Yine ortalık toz duman. Geziden bin beter günlere doğru sürükleniyoruz. İş daha şimdiden İmamoğlunu da, Yolsuzluk iddiasını da, CHP’yi de aştık. Ekonomik ve Politik kriz Sosyal bir krizle birlikte, bütün toplumu kuşatmaya başladı. Göz göre göre oldu bunlar. Bu arada Krizden nemalanmak isteyen iç ve dış mihraklar da var. Bu krizin ucu daha nereye kadar uzanır onu ön görmek bugünden pek mümkün değil. Bu krizin kazananı olmayacak gibi. Kimse çok temiz değil ve kimse kendi suçunu kabul etmiyor. Adil şahidler olamıyoruz. Adalet bu ülkede 100 yılı aşkın bir süredir. rayına oturtulamadı. Birbirimizi dinleme, anlama gibi bir meselemiz yok. Hep öfke, hep komplo, hep özeliklerin acıları, yoksullukları, zaafları üzerine kendine gelecek arayanların oyununa geliyoruz. Yok aslında onların birbirlerinden pek farkları. Kimi din satıyor, kimi Atatürk satıyor, kimi ırk, kimi ideoloji, kimi özgürlük, kimi demokrasi, kimi milliyetçilik satıyor. Alıcısı da çok bunların. Biz toplum olarak aklımızı başımıza toplamadan, kurtarıcılardan kurtulmadan kurtuluşa ermemiz de mümkün değil. Neyse asıl konumuza dönelim.

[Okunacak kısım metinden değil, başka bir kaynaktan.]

-- ==== Sys2Proof/Machine/Translate.lean ====
section
/-!
DEFINITION. Address spaces and translation (chapter 6): windows, address-space descriptors, the page-table walk, TLBs,
and the fault rings. Trap kinds are those of R433, cause codes those of R128.
-/
namespace Sys2Proof.Machine

def kXlate : Nat := 5
def kProt : Nat := 6
def kOwn : Nat := 7

/-! ## Address-space descriptors (R127) -/

/-- A valid descriptor's fields. -/
structure Asd where
  demand : Bool
  root : Nat
  priv : Nat
  spill : Nat
  plog : Nat
  slog : Nat
  ntslot : Nat
deriving DecidableEq, Repr

/-- A log field of a descriptor is 0 or 4 to 16. -/
def logOk (n : Nat) : Bool := n == 0 || (decide (4 ≤ n) && decide (n ≤ 16))

/-- The descriptor of an address space, when it is valid. -/
def State.asd (s : State) (asid : Nat) : Option Asd :=
  let p := bits (s.tc 0x8000) 51 6 * 64 + 64 * asid
  let w0 := s.home64 p
  let w1 := s.home64 (p + 8)
  let w2 := s.home64 (p + 16)
  let w3 := s.home64 (p + 24)
  let rest := ofBytes (s.homeRead (p + 32) 32)
  if inHbm p 64 && bitAt w0 63 && bits w0 61 52 == 0 && bits w0 17 0 == 0 && decide (w1 < 2 ^ 56) && w1 % 4096 == 0 &&
      decide (w2 < 2 ^ 56) && w2 % 4096 == 0 && bits w3 47 16 == 0 && logOk (bits w3 15 8) && logOk (bits w3 7 0) && rest == 0 then
    some { demand := bitAt w0 62, root := bits w0 51 18 * 2 ^ 18, priv := w1, spill := w2, plog := bits w3 15 8, slog := bits w3 7 0,
           ntslot := bits w3 63 48 }
  else none

/-! ## The walk (R115 to R119) -/

/-- A level of the tables: low index bit, index width, log2 of the next table's size, and of the leaf's page size
without and with CONTIG (0 where not allowed). -/
structure Lvl where
  lo : Nat
  width : Nat
  next : Nat
  leaf : Nat
  contig : Nat
deriving DecidableEq, Repr

def levels : List Lvl :=
  [ { lo := 42, width := 15, next := 14, leaf := 0, contig := 0 }, { lo := 31, width := 11, next := 13, leaf := 31, contig := 0 },
    { lo := 21, width := 10, next := 12, leaf := 21, contig := 26 }, { lo := 12, width := 9, next := 0, leaf := 12, contig := 16 } ]

/-- A leaf entry as a TLB entry. -/
def leafOf (asid va e log : Nat) : Tlb :=
  { asid := asid, base := va / 2 ^ log * 2 ^ log, log := log, frame := bits e 51 12 * 4096 / 2 ^ log * 2 ^ log, stamp := bits e 63 52,
    cache := bits e 9 8, spill := bitAt e 10, owner := bitAt e 5, x := bitAt e 4, w := bitAt e 3 }

/-- The walk from a table on: a leaf, or a cause of XLATE. -/
def State.walkFrom (s : State) (asid va : Nat) : List Lvl → Nat → Except Nat Tlb
  | [], _ => .error 2
  | l :: ls, table =>
    let p := table + 8 * bits va (l.lo + l.width - 1) l.lo
    let e := s.home64 p
    let leaf := bitAt e 6
    let contig := bitAt e 7
    let log := if contig then l.contig else l.leaf
    if !inHbm p 8 then .error 2
    else if !bitAt e 0 then .error 1
    else if bits e 2 1 != 0 || bits e 9 8 == 3 || (leaf && l.leaf == 0) || (!leaf && l.next == 0) || (contig && (!leaf || l.contig == 0)) then
      .error 2
    else if leaf then
      let t := leafOf asid va e log
      if (if va < 2 ^ 56 then inHbm t.frame (2 ^ log) else (podNode t.frame).isSome) then .ok t else .error 3
    else if bits e 63 52 != 0 || bits e 11 7 != 0 || bits e 5 1 != 0 || (bits e 51 12 * 4096) % 2 ^ l.next != 0 then .error 2
    else State.walkFrom s asid va ls (bits e 51 12 * 4096)

/-- The walk of an address of the global or pod window. -/
def State.walk (s : State) (asid va : Nat) : Except Nat Tlb :=
  match s.asd asid with
  | none => .error 2
  | some a => s.walkFrom asid va levels a.root

/-! ## Accesses -/

/-- Access kinds in the places of ACC (R126). -/
def accRead : Nat := 1
def accWrite : Nat := 2
def accAtomic : Nat := 4
def accFetch : Nat := 8

/-- Who translates: address space, place, engine code and slice of R126, priority, privilege, waiter; `tlb` for agents
that go through a TLB. `xf` are the walk faults kept for this access. -/
structure Req where
  asid : Nat
  core : CoreId
  eng : Nat := 0
  slice : Nat := 0
  prio : Nat := 0
  priv : Bool := false
  tlb : Bool := false
  xf : List WalkFault := []
deriving DecidableEq, Repr

/-- What a translation gives: a place, a walk to wait for, or a fault (trap kind, cause, replayable). -/
inductive Tr where
  | ok (pa cache stamp : Nat)
  | miss
  | fault (kind cause : Nat) (replay : Bool)
deriving DecidableEq, Repr

/-- The checks of R117 on a translation. `win` is 0 for the global and pod windows, 1 private, 2 spill. -/
def checkLeaf (t : Tlb) (va acc win : Nat) (priv demand : Bool) : Tr :=
  if acc = accFetch ∧ !t.x then .fault kProt 6 demand
  else if acc &&& 6 ≠ 0 ∧ !t.w then .fault kProt 5 demand
  else if (win = 0 ∧ t.spill ∧ !priv) ∨ (win = 2 ∧ !t.spill) ∨ (win = 1 ∧ t.spill) then .fault kProt 7 demand
  else if t.owner then .fault kOwn 9 true
  else .ok (t.frame + va % 2 ^ t.log) t.cache t.stamp

/-- Whether XLATE and PROT are replayable in an address space (R128). -/
def State.demand (s : State) (asid : Nat) : Bool := match s.asd asid with | some a => a.demand | none => false

def tlbFind (l : List Tlb) (asid va : Nat) : Option Tlb := l.find? (fun t => t.asid == asid && t.base == va / 2 ^ t.log * 2 ^ t.log)

/-- The translation a core or quad holds (R129). -/
def State.tlbHit (s : State) (r : Req) (va : Nat) : Option Tlb :=
  match tlbFind (s.core r.core).tlb r.asid va with
  | some t => some t
  | none => tlbFind (s.quad r.core).tlb r.asid va

/-- The line of a physical address falls in a lasting set of its home die's L2 or of the accessing die's RDC (R455). -/
def State.setLost (s : State) (die pa : Nat) : Bool :=
  match hbmDie pa with
  | none => false
  | some h => (((s.die h).lostSets ++ (s.die die).lostSets).map (fun n => BitVec.ofNat 16 n)).contains (Config.cacheSetOf (pa / 128))

/-- The checks of R117, with CACHE as it acts: the lines of a lasting set are held in no cache (R455). -/
def State.leafTr (s : State) (r : Req) (t : Tlb) (va acc win : Nat) : Tr :=
  match checkLeaf t va acc win r.priv (s.demand r.asid) with
  | .ok pa cache stamp => .ok pa (if s.setLost r.core.die pa then 2 else cache) stamp
  | x => x

/-- Translate an address; one outside the global and pod windows lies in a reserved range (R109). -/
def State.translate (s : State) (r : Req) (va acc win : Nat) : Tr :=
  if va ≥ 0x180 * 2 ^ 48 ∨ (va ≥ 2 ^ 56 ∧ !s.feature 5) then .fault kXlate 4 false
  else match r.xf.find? (fun f => f.asid == r.asid && f.page == va / 4096) with
  | some f => .fault f.kind f.cause f.replay
  | none =>
  if r.tlb then
    match s.tlbHit r va with
    | some t => s.leafTr r t va acc win
    | none => .miss
  else
    match s.walk r.asid va with
    | .ok t => s.leafTr r t va acc win
    | .error c => .fault kXlate c (s.demand r.asid)

/-- The waiting request that a free walker takes (R130): one that has waited 65,536 cycles, else one of the highest waiting priority
while 8 walks of lower priority are in progress, else the oldest. -/
def Die.nextWalk (d : Die) : Option WalkReq :=
  let waiting := d.walks.filter (fun q => !q.busy)
  let top := waiting.foldl (fun n q => max n q.prio) 0
  match waiting.find? (fun q => decide (q.since + 65536 ≤ d.cyc)) with
  | some q => some q
  | none => if 8 ≤ (d.walks.filter (fun q => q.busy && decide (q.prio < top))).length then waiting.find? (fun q => q.prio == top) else waiting.head?

/-- One of the 128 walkers of a die, when one is free, takes a request (R129). -/
def Die.startWalk (d : Die) : Die :=
  if 128 ≤ (d.walks.filter (·.busy)).length then d
  else match d.nextWalk with
    | some q => { d with walks := d.walks.map (fun x => if x == q then { q with busy := true } else x) }
    | none => d

/-- The leaf entry that a walk reads, by the page it maps; for a walk that faults, its 4 KiB page. -/
def State.leafKey (s : State) (asid va : Nat) : Nat × Nat := match s.walk asid va with | .ok t => (t.base, t.log) | .error _ => (va / 4096, 0)

/-- Ask the die's walkers for a translation (R129). Requests for one leaf entry of one address space coalesce. DESIGN CHOICE (log 30): a
walk keeps the priority of the request that asked first (R130). -/
def State.askWalk (s : State) (r : Req) (va : Nat) (w : Waiter) : State :=
  let same (q : WalkReq) : Bool := q.asid == r.asid && s.leafKey q.asid q.va == s.leafKey r.asid va
  s.modDie r.core.die (fun d =>
    if d.walks.any same then { d with walks := d.walks.map (fun q => if same q && !q.waiters.contains w then { q with waiters := q.waiters ++ [w] } else q) }
    else Die.startWalk { d with walks := d.walks ++ [{ asid := r.asid, va := va, prio := r.prio, since := d.cyc, waiters := [w] }] })

/-- Keep a translation in the core's and the quad's TLB (R129). -/
def State.tlbFill (s : State) (c : CoreId) (t : Tlb) : State :=
  (s.modCore c (fun k => { k with tlb := (t :: k.tlb.filter (· != t)).take 128 })).modQuad c
    (fun q => { q with tlb := (t :: q.tlb.filter (· != t)).take 4096 })

/-! ## Windows (R109 to R113, R291) -/

/-- The windows an instruction may reach (R291). -/
structure Wins where
  glob : Bool := true
  scr : Bool := true
  priv : Bool := true
  spill : Bool := true

/-- An address after its window checks: a scratchpad byte, an address to translate, the fault that its translation meets, or a
precise trap. -/
inductive Res where
  | scr (team off : Nat)
  | virt (va win : Nat)
  | fault (kind cause : Nat)
  | trap (kind cause : Nat)
deriving DecidableEq, Repr

/-- The team of a task with an index, when it has not ended; it stands on its core, since a cohort halts whole (R110, R278). -/
def State.teamAt (s : State) (task index : Nat) : Option Nat :=
  (s.teams.find? (fun p => p.2.task == task && p.2.index == index && p.2.status == .resident)).map (·.1)

/-- A scratchpad window offset of a team, for an access of z bytes (R110). -/
def State.resScr (s : State) (u off z : Nat) : Res :=
  if off + z ≤ s.scrBytes u then .scr u off
  else if off < 0x200000 then .trap kProt 8
  else
    let j := (off - 0x200000) / 0x80000
    let o := (off - 0x200000) % 0x80000
    match s.team u, s.taskOf u with
    | some t, some k =>
      if k.cohort && decide (j < 4) && decide (o + z ≤ 1024 * k.scratch) then
        match s.teamAt t.task (t.index / 4 * 4 + j) with
        | some m => .scr m o
        | none => .trap kProt 8
      else .trap kProt 8
    | _, _ => .trap kProt 8

/-- The alias of z bytes at a private or spill offset (R111): the base, the log2 size, the lane and the window code. -/
def aliasOf (base log slot lane o z win : Nat) : Res :=
  if log = 0 ∨ 2 ^ log < o + z then .trap kProt 8
  else
    let va := base + (slot * 1024 + lane) * 2 ^ log + o
    if 2 ^ 56 < va + z then .trap kXlate 4 else .virt va win

/-- The window checks of an effective address (R109 to R111, R291): an access of z bytes in elements of `align` bytes by a
lane of a team. An access that runs past the pod window meets the reserved range (log 105). DESIGN CHOICE (log 129): a team that
was admitted without a slot uses slot 0 (R114). A private or spill access in a space
whose descriptor is not valid meets that fault in its translation (R117, R127). -/
def State.resolve (s : State) (u lane ea z align : Nat) (w : Wins) : Res :=
  let off := ea % 2 ^ 48
  let win := ea / 2 ^ 48
  let bad := Res.trap kProt 8
  if ea ≥ 2 ^ 57 ∨ (0x180 ≤ win ∧ win < 0x1FC) ∨ win = 0x1FF ∨ (win = 0x1FC ∧ 0x400000 ≤ off) ∨
      ((win = 0x1FD ∨ win = 0x1FE) ∧ 0x10000 ≤ off) ∨ (0x100 ≤ win ∧ win < 0x180 ∧ !s.feature 5) ∨
      (win < 0x180 ∧ 0x180 * 2 ^ 48 < ea + z) then .trap kXlate 4
  else if ea % align ≠ 0 then .trap 4 0
  else if win < 0x180 then if w.glob then .virt ea 0 else bad
  else if win = 0x1FC then if w.scr then s.resScr u off z else bad
  else
    let slot := match s.team u with | some t => t.tslot.getD 0 | none => 0
    if (win = 0x1FD ∧ !w.priv) ∨ (win = 0x1FE ∧ !w.spill) then bad
    else match s.asd (s.asidOf u) with
      | none => .fault kXlate 2
      | some a => if win = 0x1FD then aliasOf a.priv a.plog slot lane off z 1 else aliasOf a.spill a.slog slot lane off z 2

/-! ## The fault rings (R122, R126) -/

/-- A replayable fault raised by an access: it waits with its waiter until the ring takes it. DESIGN CHOICE (log 130): the lanes and
elements of one waiter that fault on one page are one fault, and count once in MERGED (R126). -/
def State.raiseFault (s : State) (r : Req) (va kind cause acc : Nat) (w : Waiter) : State :=
  s.modDie r.core.die (fun d =>
    if d.faults.any (fun f => f.waiters.contains w && f.asid == r.asid && f.va / 4096 == va / 4096 && f.kind == kind) then d
    else { d with faults := d.faults ++ [{ ring := none, asid := r.asid, va := va, kind := kind, cause := cause, acc := acc, eng := r.eng,
                                           core := r.core, slice := r.slice, merged := 0, cyc := d.cyc, waiters := [w] }] })

/-- The fault on a page that has not been answered to a waiter (R122): before its answer the access is not translated anew. -/
def State.waitsOn (s : State) (w : Waiter) (asid va : Nat) : Option FaultEntry :=
  s.dies.findSome? (fun p => p.2.faults.find? (fun f => f.waiters.contains w && f.asid == asid && f.va / 4096 == va / 4096))

/-- Translate for the graph engine's own accesses, on whose behalf a waiter waits (R117). -/
def State.engineTr (s : State) (w : Waiter) (r : Req) (va acc : Nat) : Tr :=
  match s.waitsOn w r.asid va with
  | some f => .fault f.kind f.cause true
  | none => s.translate r va acc 0

/-- The words of a fault record. -/
def faultWords (f : FaultEntry) : List Byte :=
  toBytes 8 f.va ++
  toBytes 8 (f.asid * 2 ^ 48 + min f.merged 65535 * 2 ^ 32 + (f.kind - 4) * 2 ^ 24 + f.acc * 2 ^ 20 + f.cause * 2 ^ 16) ++
  toBytes 8 (f.core.die * 2 ^ 37 + f.core.quad * 2 ^ 32 + f.core.core * 2 ^ 30 + f.eng * 2 ^ 28 + f.slice % 256 * 2 ^ 20) ++
  toBytes 8 f.cyc

/-- Write n bytes that are not translated, when they lie in device HBM. -/
def State.rawWrite (s : State) (pa : Nat) (bs : List Byte) : State := if inHbm pa bs.length then s.homeWrite pa bs else s

/-- The first ring index from h on, modulo 1024, that no pending entry holds. -/
def freeIndex (fs : List FaultEntry) (h : Nat) : Nat → Option Nat
  | 0 => none
  | n + 1 => if fs.any (fun f => f.ring == some (h % 1024)) then freeIndex fs (h + 1) n else some (h % 1024)

/-- The pending entry that a fault joins (R126). -/
def Die.joins (d : Die) (f : FaultEntry) : Option FaultEntry :=
  d.faults.find? (fun g => g.ring.isSome && g.asid == f.asid && g.va / 4096 == f.va / 4096 && g.kind == f.kind)

/-- FAULT_QUEUE_WRITE: the oldest unwritten fault of a die that can joins a pending entry or takes a ring entry (R126). -/
def State.queueFault (s : State) (die : Nat) : State :=
  let d := s.die die
  let base := bits (s.tc (0x1000 * die)) 51 15 * 2 ^ 15
  match (d.faults.filter (fun f => f.ring.isNone)).find? (fun f => (d.joins f).isSome || (freeIndex d.faults d.fqHead 1024).isSome) with
  | none => s
  | some f =>
    match d.joins f with
    | some g =>
      let g' := { g with merged := min (g.merged + 1) 65535, waiters := g.waiters ++ f.waiters }
      let s := s.modDie die (fun d => { d with faults := (d.faults.erase f).map (fun x => if x.ring == g.ring then g' else x) })
      s.rawWrite (base + 32 * g.ring.getD 0 + 12) (toBytes 2 g'.merged)
    | none =>
      match freeIndex d.faults d.fqHead 1024 with
      | none => s
      | some i =>
        let fs := d.faults.map (fun x => if x == f then { f with ring := some i } else x)
        let next := (freeIndex fs (i + 1) 1024).getD i
        let s := { s.modDie die (fun d => { d with faults := fs, fqHead := next }) with faultSignals := s.faultSignals ++ [(die, i)] }
        let s := s.rawWrite (base + 32 * i) (faultWords f)
        (s.setTc (0x1000 * die + 8) next).setTc (0x1000 * die + 0x10) ((fs.filter (fun x => x.ring.isSome)).length)

end Sys2Proof.Machine
end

Bugün 23. Gününde son çeyreğindeyiz Ramazan’ın. Bugün, ahlaktan ve adaletten söz edeceğim. İçine sürüklendiğimiz süreci görüyorsunuz. Bu yazıyı bu anlamda, bugünleri anlamaya yönelik bir Ramazan yazısı olarak kabul edin lütfen. Müslüman yaşadığı zamana, mekana, olaylara ve kişilere karşı adil şahitlik yapar. Çünkü yaşadığı her anın İlahi Adalet divanından hesabını vereceği bir gün olduğuna inanır. Şunu da hiç unutmayalım ki, biz Alemlere rahmet olarak gönderilen ahir zaman peygamberinin ümmetiyiz. Yeryüzünden hesaba çekileceğiz. “Kenarı Diclede bir kurt aşırsa bir koyunu, gelir adli ilahı sorar Ömer’den onu”. Sadece Ömer’den değil, Abdurrahmanlar’dan, Aliler’den, Ayşeler’den de sorar.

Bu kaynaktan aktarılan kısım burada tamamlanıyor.